That sounds like my EX sister in law after the marriage began going South.

That would be the sister in law that set me up with a surprise blind hook up with her work mate two days after I became sexually active. I think she was trying to be the first to get to me. My wife says the sister in law would have done me herself if she could have gotten away with it.


----------



## jlg07 (Feb 24, 2017)

She'sStillGotIt said:


> You mean like the freak European who continually pursued me, pretending to be divorcing when in _reality_ he was actively married? He sure didn't like it when I found out the truth - and told his wife *everything.* No sir, he did not.
> 
> Or perhaps the alcoholic who managed to hide his alcoholism for a few months before I caught on? LOL...he always preferred to text or email than to call. One Tuesday night I called instead and he was slurring his words, and I asked him if he was drunk? I mean, who the hell gets drunk on a Tuesday night with work the next day, and they're all alone? He gave me a lame excuse but I let it go. A couple of weeks later, the same thing happened when I called on a Wednesday night - he was drunk as a skunk on a work night. I dumped his sorry drunken ass, but I'll give him credit - he got away with it for about 3 months or so.
> 
> ...


I will say, the chicken bomb thing was pretty funny (as long as you are not the upstairs neighbors!!!!)


----------



## heartsbeating (May 2, 2011)

jlg07 said:


> I will say, the chicken bomb thing was pretty funny (as long as you are not the upstairs neighbors!!!!)


Did it stop their noise though? 🧐


----------



## heartsbeating (May 2, 2011)

BigDaddyNY said:


> She said yes and we arranged to meet outside the school. I got all dressed up and waited for her. Even had a flower for her. 20-30 minutes after the dance started I was still waiting. She showed up with some other guy a couple grades older and basically made fun of me. My little 12 year old heart was broken. I never went in to the dance and walked home.

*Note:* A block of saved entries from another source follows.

-- ==== Sys2Proof/Config.lean ====
section
/-!
DEFINITION. What one implementation fixes and what the spec leaves free (spec/00_scope.md R8, spec/10_state.md R34,
spec/92_eei_decisions.md D10, D11, D12, D15): the four parameters of a machine, gathered in `Params`, and the free
byte that CXNN draws. The default values stand in Machine/Font.lean.
-/

namespace Sys2Proof

/-- `SPRITE_OOB_POLICY` (R8, R162): what DXYN does with a set sprite bit off the 64x32 grid. -/
inductive SpriteOobPolicy where
  /-- the bit is dropped: no pixel, no collision -/
  | clip
  /-- the coordinate is reduced modulo the framebuffer's dimensions -/
  | wrap
  /-- the instruction raises `SpriteOutOfBounds` before any write -/
  | reject
deriving DecidableEq, Repr

/-- `FONT_WRITE_POLICY` (R8, R52): what FX33 and FX55 do when a target lies in the font region. -/
inductive FontWritePolicy where
  /-- the instruction raises `FontWrite` before any write -/
  | fault
  /-- the store proceeds like any other -/
  | write
deriving DecidableEq, Repr

/-- `RANDOM_MAX` (R8, R136): the largest byte CXNN can draw; the spec gives two values. -/
inductive RandomMax where
  | max255
  | max254
deriving DecidableEq, Repr

/-- The number that a value of `RANDOM_MAX` stands for. -/
def RandomMax.toNat : RandomMax → Nat
  | .max255 => 255
  | .max254 => 254

/-- The parameters of one machine, fixed for its life (R8, R34): no step and no host operation changes them.
DESIGN CHOICE (log entry 1): they are carried in `State`, because the step is a function of the state alone, so that
every statement about all states is a statement about all four parameters as well. -/
structure Params where
  /-- `SPRITE_OOB_POLICY` -/
  sprite : SpriteOobPolicy
  /-- `FONT_WRITE_POLICY` -/
  fontWrite : FontWritePolicy
  /-- `RANDOM_MAX` -/
  randomMax : RandomMax
  /-- `FONTSET`: byte k is the reset content of address k -/
  fontset : Vector Byte 80
deriving DecidableEq, Repr

/-- The free byte of the k-th random draw (R136: "an unconstrained input of the step (any value in range, no law
relating two draws)"). It has no body, so nothing can be proved of its value (log entry 3). -/
opaque Config.freeByte : Nat → Byte

end Sys2Proof
end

Nawww ☹ … that learning ground of school can be brutal heheh.

Not as sad as your story but it reminded me when there was a dance in high school. I had developed rapport (outside of school and through common interest in music) with a guy in the year above me. He had come over a few times, and we’d listened to records together, discussed music, had a laugh. I crushed on him and wasn’t sure if he felt the same way. My friends thought he did and were sure that he’d ask me to the dance. A bit of time passed, he hadn’t asked me, and so I nervously decided that I’d ask him at school. He looked a bit surprised and ‘down’ when I did, and told me that he wished that I’d asked him sooner as another girl in his year had asked him that morning and he’d agreed to go with her. I remember we both stood looking a bit bummed. And yet I also recall thinking WTF. If he’d wanted us to go together, why hadn’t he asked me? Then I felt agitated that he’d put it back on me that I ought to have asked him sooner. Later that day, a guy in my year who I barely knew and wasn’t attracted to asked me to the dance. I declined and told him I wasn’t going with a date and instead just going with my bestie. The girl that my crush went to the dance with was stunning. At the dance, he sort of left her to the side and tried to spend time with me instead. I thought that was poor form and didn’t engage much with him. Needless to say, my ‘crush’ feelings completely dissipated after that. He had plenty of girls around him, and I then just viewed him as a goofy buddy.


----------



## She'sStillGotIt (Jul 30, 2016)

heartsbeating said:


> *Did it stop their noise though? 🧐*



LOL No, it did NOT!! 🤣


----------



## heartsbeating (May 2, 2011)

She'sStillGotIt said:


> LOL No, it did NOT!! 🤣


No real surprise there! Whew, you have met some _interesting_ men.


----------



## heartsbeating (May 2, 2011)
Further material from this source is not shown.